@diffrentcolours @guyjantic @mcc Choosing AV as an alternative to FPTP was a deliberate move to see it fail.
I think the problem is appealing to the ‘one person one vote’ crowd. Approval voting makes sense in these terms (everyone says yes or no to each candidate), as does ranked voting (everyone lists their preferences in order), as does PR (if 10% of people want a party, that’s the proportion of seats they get) - all fair in layman’s terms.
But AV is weird, unintuitive, hard to explain.
@teamonkey @guyjantic @mcc Nah, AV is simple. You just list candidates in order of preference. Just like going out for a meal - "I'd like the lasagne" "Sorry, we're out of that" "Oh OK, I'll have the salad".

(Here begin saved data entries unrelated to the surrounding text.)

-- ==== Sys2Proof/Laws/State.lean ====
section
/-! SUPPORT. One lemma per field of State and per named update, true by rfl, so that no proof unfolds a record update. -/

namespace Sys2Proof.Machine

/-! ## setNsym -/

@[simp] theorem setNsym_nsym (v : BitVec 17) (s : State) : (setNsym v s).nsym = v := rfl
@[simp] theorem setNsym_maxlen (v : BitVec 17) (s : State) : (setNsym v s).maxlen = s.maxlen := rfl
@[simp] theorem setNsym_codev (v : BitVec 17) (s : State) : (setNsym v s).codev = s.codev := rfl
@[simp] theorem setNsym_dtabv (v : BitVec 17) (s : State) : (setNsym v s).dtabv = s.dtabv := rfl
@[simp] theorem setNsym_err (v : BitVec 17) (s : State) : (setNsym v s).err = s.err := rfl
@[simp] theorem setNsym_errinfo (v : BitVec 17) (s : State) : (setNsym v s).errinfo = s.errinfo := rfl
@[simp] theorem setNsym_shrink (v : BitVec 17) (s : State) : (setNsym v s).shrink = s.shrink := rfl
@[simp] theorem setNsym_result (v : BitVec 17) (s : State) : (setNsym v s).result = s.result := rfl
@[simp] theorem setNsym_weight (v : BitVec 17) (s : State) : (setNsym v s).weight = s.weight := rfl
@[simp] theorem setNsym_len (v : BitVec 17) (s : State) : (setNsym v s).len = s.len := rfl
@[simp] theorem setNsym_code (v : BitVec 17) (s : State) : (setNsym v s).code = s.code := rfl
@[simp] theorem setNsym_dtab (v : BitVec 17) (s : State) : (setNsym v s).dtab = s.dtab := rfl
@[simp] theorem setNsym_sink (v : BitVec 17) (s : State) : (setNsym v s).sink = s.sink := rfl
@[simp] theorem setNsym_src (v : BitVec 17) (s : State) : (setNsym v s).src = s.src := rfl
@[simp] theorem setNsym_srcpos (v : BitVec 17) (s : State) : (setNsym v s).srcpos = s.srcpos := rfl
@[simp] theorem setNsym_script (v : BitVec 17) (s : State) : (setNsym v s).script = s.script := rfl
@[simp] theorem setNsym_replies (v : BitVec 17) (s : State) : (setNsym v s).replies = s.replies := rfl

/-! ## setMaxlen -/

@[simp] theorem setMaxlen_nsym (v : BitVec 4) (s : State) : (setMaxlen v s).nsym = s.nsym := rfl
@[simp] theorem setMaxlen_maxlen (v : BitVec 4) (s : State) : (setMaxlen v s).maxlen = v := rfl
@[simp] theorem setMaxlen_codev (v : BitVec 4) (s : State) : (setMaxlen v s).codev = s.codev := rfl
@[simp] theorem setMaxlen_dtabv (v : BitVec 4) (s : State) : (setMaxlen v s).dtabv = s.dtabv := rfl
@[simp] theorem setMaxlen_err (v : BitVec 4) (s : State) : (setMaxlen v s).err = s.err := rfl
@[simp] theorem setMaxlen_errinfo (v : BitVec 4) (s : State) : (setMaxlen v s).errinfo = s.errinfo := rfl
@[simp] theorem setMaxlen_shrink (v : BitVec 4) (s : State) : (setMaxlen v s).shrink = s.shrink := rfl
@[simp] theorem setMaxlen_result (v : BitVec 4) (s : State) : (setMaxlen v s).result = s.result := rfl
@[simp] theorem setMaxlen_weight (v : BitVec 4) (s : State) : (setMaxlen v s).weight = s.weight := rfl
@[simp] theorem setMaxlen_len (v : BitVec 4) (s : State) : (setMaxlen v s).len = s.len := rfl
@[simp] theorem setMaxlen_code (v : BitVec 4) (s : State) : (setMaxlen v s).code = s.code := rfl
@[simp] theorem setMaxlen_dtab (v : BitVec 4) (s : State) : (setMaxlen v s).dtab = s.dtab := rfl
@[simp] theorem setMaxlen_sink (v : BitVec 4) (s : State) : (setMaxlen v s).sink = s.sink := rfl
@[simp] theorem setMaxlen_src (v : BitVec 4) (s : State) : (setMaxlen v s).src = s.src := rfl
@[simp] theorem setMaxlen_srcpos (v : BitVec 4) (s : State) : (setMaxlen v s).srcpos = s.srcpos := rfl
@[simp] theorem setMaxlen_script (v : BitVec 4) (s : State) : (setMaxlen v s).script = s.script := rfl
@[simp] theorem setMaxlen_replies (v : BitVec 4) (s : State) : (setMaxlen v s).replies = s.replies := rfl
@[simp] theorem setMaxlen_npad (v : BitVec 4) (s : State) : npad (setMaxlen v s) = npad s := rfl

/-! ## setShrink -/

@[simp] theorem setShrink_nsym (v : BitVec 6) (s : State) : (setShrink v s).nsym = s.nsym := rfl
@[simp] theorem setShrink_maxlen (v : BitVec 6) (s : State) : (setShrink v s).maxlen = s.maxlen := rfl
@[simp] theorem setShrink_codev (v : BitVec 6) (s : State) : (setShrink v s).codev = s.codev := rfl
@[simp] theorem setShrink_dtabv (v : BitVec 6) (s : State) : (setShrink v s).dtabv = s.dtabv := rfl
@[simp] theorem setShrink_err (v : BitVec 6) (s : State) : (setShrink v s).err = s.err := rfl
@[simp] theorem setShrink_errinfo (v : BitVec 6) (s : State) : (setShrink v s).errinfo = s.errinfo := rfl
@[simp] theorem setShrink_shrink (v : BitVec 6) (s : State) : (setShrink v s).shrink = v := rfl
@[simp] theorem setShrink_result (v : BitVec 6) (s : State) : (setShrink v s).result = s.result := rfl
@[simp] theorem setShrink_weight (v : BitVec 6) (s : State) : (setShrink v s).weight = s.weight := rfl
@[simp] theorem setShrink_len (v : BitVec 6) (s : State) : (setShrink v s).len = s.len := rfl
@[simp] theorem setShrink_code (v : BitVec 6) (s : State) : (setShrink v s).code = s.code := rfl
@[simp] theorem setShrink_dtab (v : BitVec 6) (s : State) : (setShrink v s).dtab = s.dtab := rfl
@[simp] theorem setShrink_sink (v : BitVec 6) (s : State) : (setShrink v s).sink = s.sink := rfl
@[simp] theorem setShrink_src (v : BitVec 6) (s : State) : (setShrink v s).src = s.src := rfl
@[simp] theorem setShrink_srcpos (v : BitVec 6) (s : State) : (setShrink v s).srcpos = s.srcpos := rfl
@[simp] theorem setShrink_script (v : BitVec 6) (s : State) : (setShrink v s).script = s.script := rfl
@[simp] theorem setShrink_replies (v : BitVec 6) (s : State) : (setShrink v s).replies = s.replies := rfl
@[simp] theorem setShrink_npad (v : BitVec 6) (s : State) : npad (setShrink v s) = npad s := rfl

/-! ## setResult -/

@[simp] theorem setResult_nsym (v : BitVec 16) (s : State) : (setResult v s).nsym = s.nsym := rfl
@[simp] theorem setResult_maxlen (v : BitVec 16) (s : State) : (setResult v s).maxlen = s.maxlen := rfl
@[simp] theorem setResult_codev (v : BitVec 16) (s : State) : (setResult v s).codev = s.codev := rfl
@[simp] theorem setResult_dtabv (v : BitVec 16) (s : State) : (setResult v s).dtabv = s.dtabv := rfl
@[simp] theorem setResult_err (v : BitVec 16) (s : State) : (setResult v s).err = s.err := rfl
@[simp] theorem setResult_errinfo (v : BitVec 16) (s : State) : (setResult v s).errinfo = s.errinfo := rfl
@[simp] theorem setResult_shrink (v : BitVec 16) (s : State) : (setResult v s).shrink = s.shrink := rfl
@[simp] theorem setResult_result (v : BitVec 16) (s : State) : (setResult v s).result = v := rfl
@[simp] theorem setResult_weight (v : BitVec 16) (s : State) : (setResult v s).weight = s.weight := rfl
@[simp] theorem setResult_len (v : BitVec 16) (s : State) : (setResult v s).len = s.len := rfl
@[simp] theorem setResult_code (v : BitVec 16) (s : State) : (setResult v s).code = s.code := rfl
@[simp] theorem setResult_dtab (v : BitVec 16) (s : State) : (setResult v s).dtab = s.dtab := rfl
@[simp] theorem setResult_sink (v : BitVec 16) (s : State) : (setResult v s).sink = s.sink := rfl
@[simp] theorem setResult_src (v : BitVec 16) (s : State) : (setResult v s).src = s.src := rfl
@[simp] theorem setResult_srcpos (v : BitVec 16) (s : State) : (setResult v s).srcpos = s.srcpos := rfl
@[simp] theorem setResult_script (v : BitVec 16) (s : State) : (setResult v s).script = s.script := rfl
@[simp] theorem setResult_replies (v : BitVec 16) (s : State) : (setResult v s).replies = s.replies := rfl
@[simp] theorem setResult_npad (v : BitVec 16) (s : State) : npad (setResult v s) = npad s := rfl

/-! ## setWeight -/

@[simp] theorem setWeight_nsym (i : Nat) (v : BitVec 32) (s : State) : (setWeight i v s).nsym = s.nsym := rfl
@[simp] theorem setWeight_maxlen (i : Nat) (v : BitVec 32) (s : State) : (setWeight i v s).maxlen = s.maxlen := rfl
@[simp] theorem setWeight_codev (i : Nat) (v : BitVec 32) (s : State) : (setWeight i v s).codev = s.codev := rfl
@[simp] theorem setWeight_dtabv (i : Nat) (v : BitVec 32) (s : State) : (setWeight i v s).dtabv = s.dtabv := rfl
@[simp] theorem setWeight_err (i : Nat) (v : BitVec 32) (s : State) : (setWeight i v s).err = s.err := rfl
@[simp] theorem setWeight_errinfo (i : Nat) (v : BitVec 32) (s : State) : (setWeight i v s).errinfo = s.errinfo := rfl
@[simp] theorem setWeight_shrink (i : Nat) (v : BitVec 32) (s : State) : (setWeight i v s).shrink = s.shrink := rfl
@[simp] theorem setWeight_result (i : Nat) (v : BitVec 32) (s : State) : (setWeight i v s).result = s.result := rfl
@[simp] theorem setWeight_weight (i : Nat) (v : BitVec 32) (s : State) : (setWeight i v s).weight = s.weight.write i v := rfl
@[simp] theorem setWeight_len (i : Nat) (v : BitVec 32) (s : State) : (setWeight i v s).len = s.len := rfl
@[simp] theorem setWeight_code (i : Nat) (v : BitVec 32) (s : State) : (setWeight i v s).code = s.code := rfl
@[simp] theorem setWeight_dtab (i : Nat) (v : BitVec 32) (s : State) : (setWeight i v s).dtab = s.dtab := rfl
@[simp] theorem setWeight_sink (i : Nat) (v : BitVec 32) (s : State) : (setWeight i v s).sink = s.sink := rfl
@[simp] theorem setWeight_src (i : Nat) (v : BitVec 32) (s : State) : (setWeight i v s).src = s.src := rfl
@[simp] theorem setWeight_srcpos (i : Nat) (v : BitVec 32) (s : State) : (setWeight i v s).srcpos = s.srcpos := rfl
@[simp] theorem setWeight_script (i : Nat) (v : BitVec 32) (s : State) : (setWeight i v s).script = s.script := rfl
@[simp] theorem setWeight_replies (i : Nat) (v : BitVec 32) (s : State) : (setWeight i v s).replies = s.replies := rfl
@[simp] theorem setWeight_npad (i : Nat) (v : BitVec 32) (s : State) : npad (setWeight i v s) = npad s := rfl

/-! ## setLen -/

@[simp] theorem setLen_nsym (i : Nat) (v : BitVec 8) (s : State) : (setLen i v s).nsym = s.nsym := rfl
@[simp] theorem setLen_maxlen (i : Nat) (v : BitVec 8) (s : State) : (setLen i v s).maxlen = s.maxlen := rfl
@[simp] theorem setLen_codev (i : Nat) (v : BitVec 8) (s : State) : (setLen i v s).codev = s.codev := rfl
@[simp] theorem setLen_dtabv (i : Nat) (v : BitVec 8) (s : State) : (setLen i v s).dtabv = s.dtabv := rfl
@[simp] theorem setLen_err (i : Nat) (v : BitVec 8) (s : State) : (setLen i v s).err = s.err := rfl
@[simp] theorem setLen_errinfo (i : Nat) (v : BitVec 8) (s : State) : (setLen i v s).errinfo = s.errinfo := rfl
@[simp] theorem setLen_shrink (i : Nat) (v : BitVec 8) (s : State) : (setLen i v s).shrink = s.shrink := rfl
@[simp] theorem setLen_result (i : Nat) (v : BitVec 8) (s : State) : (setLen i v s).result = s.result := rfl
@[simp] theorem setLen_weight (i : Nat) (v : BitVec 8) (s : State) : (setLen i v s).weight = s.weight := rfl
@[simp] theorem setLen_len (i : Nat) (v : BitVec 8) (s : State) : (setLen i v s).len = s.len.write i v := rfl
@[simp] theorem setLen_code (i : Nat) (v : BitVec 8) (s : State) : (setLen i v s).code = s.code := rfl
@[simp] theorem setLen_dtab (i : Nat) (v : BitVec 8) (s : State) : (setLen i v s).dtab = s.dtab := rfl
@[simp] theorem setLen_sink (i : Nat) (v : BitVec 8) (s : State) : (setLen i v s).sink = s.sink := rfl
@[simp] theorem setLen_src (i : Nat) (v : BitVec 8) (s : State) : (setLen i v s).src = s.src := rfl
@[simp] theorem setLen_srcpos (i : Nat) (v : BitVec 8) (s : State) : (setLen i v s).srcpos = s.srcpos := rfl
@[simp] theorem setLen_script (i : Nat) (v : BitVec 8) (s : State) : (setLen i v s).script = s.script := rfl
@[simp] theorem setLen_replies (i : Nat) (v : BitVec 8) (s : State) : (setLen i v s).replies = s.replies := rfl
@[simp] theorem setLen_npad (i : Nat) (v : BitVec 8) (s : State) : npad (setLen i v s) = npad s := rfl

/-! ## commitLen -/

@[simp] theorem commitLen_nsym (p : Nat) (t : Memory 8) (s : State) : (commitLen p t s).nsym = s.nsym := rfl
@[simp] theorem commitLen_maxlen (p : Nat) (t : Memory 8) (s : State) : (commitLen p t s).maxlen = s.maxlen := rfl
@[simp] theorem commitLen_codev (p : Nat) (t : Memory 8) (s : State) : (commitLen p t s).codev = s.codev := rfl
@[simp] theorem commitLen_dtabv (p : Nat) (t : Memory 8) (s : State) : (commitLen p t s).dtabv = s.dtabv := rfl
@[simp] theorem commitLen_err (p : Nat) (t : Memory 8) (s : State) : (commitLen p t s).err = s.err := rfl
@[simp] theorem commitLen_errinfo (p : Nat) (t : Memory 8) (s : State) : (commitLen p t s).errinfo = s.errinfo := rfl
@[simp] theorem commitLen_shrink (p : Nat) (t : Memory 8) (s : State) : (commitLen p t s).shrink = s.shrink := rfl
@[simp] theorem commitLen_result (p : Nat) (t : Memory 8) (s : State) : (commitLen p t s).result = s.result := rfl
@[simp] theorem commitLen_weight (p : Nat) (t : Memory 8) (s : State) : (commitLen p t s).weight = s.weight := rfl
@[simp] theorem commitLen_len (p : Nat) (t : Memory 8) (s : State) : (commitLen p t s).len = Memory.replaceBelow p t s.len := rfl
@[simp] theorem commitLen_code (p : Nat) (t : Memory 8) (s : State) : (commitLen p t s).code = s.code := rfl
@[simp] theorem commitLen_dtab (p : Nat) (t : Memory 8) (s : State) : (commitLen p t s).dtab = s.dtab := rfl
@[simp] theorem commitLen_sink (p : Nat) (t : Memory 8) (s : State) : (commitLen p t s).sink = s.sink := rfl
@[simp] theorem commitLen_src (p : Nat) (t : Memory 8) (s : State) : (commitLen p t s).src = s.src := rfl
@[simp] theorem commitLen_srcpos (p : Nat) (t : Memory 8) (s : State) : (commitLen p t s).srcpos = s.srcpos := rfl
@[simp] theorem commitLen_script (p : Nat) (t : Memory 8) (s : State) : (commitLen p t s).script = s.script := rfl
@[simp] theorem commitLen_replies (p : Nat) (t : Memory 8) (s : State) : (commitLen p t s).replies = s.replies := rfl
@[simp] theorem commitLen_npad (p : Nat) (t : Memory 8) (s : State) : npad (commitLen p t s) = npad s := rfl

It was a pragmatic compromise in theory, because if was in Labour's manifesto. But they preferred to give the Lib Dems a bloody nose than eliminate the tactical voting they so often rely on.
@diffrentcolours @guyjantic @mcc Sure, but even back then there was a ton of misinformation. 2/3rds voted against AV over FPTP, so it’s not that easy.
You have to put your explanation up against “why is it fair that you get another vote if your first one loses” and I don’t think that’s easy to explain, but it’s very easy to campaign off.
https://www.bbc.co.uk/news/av/uk-politics-12934509
That plus the “FPTP protects us from extremists” angle which I still hear today despite everything suggesting the opposite is true.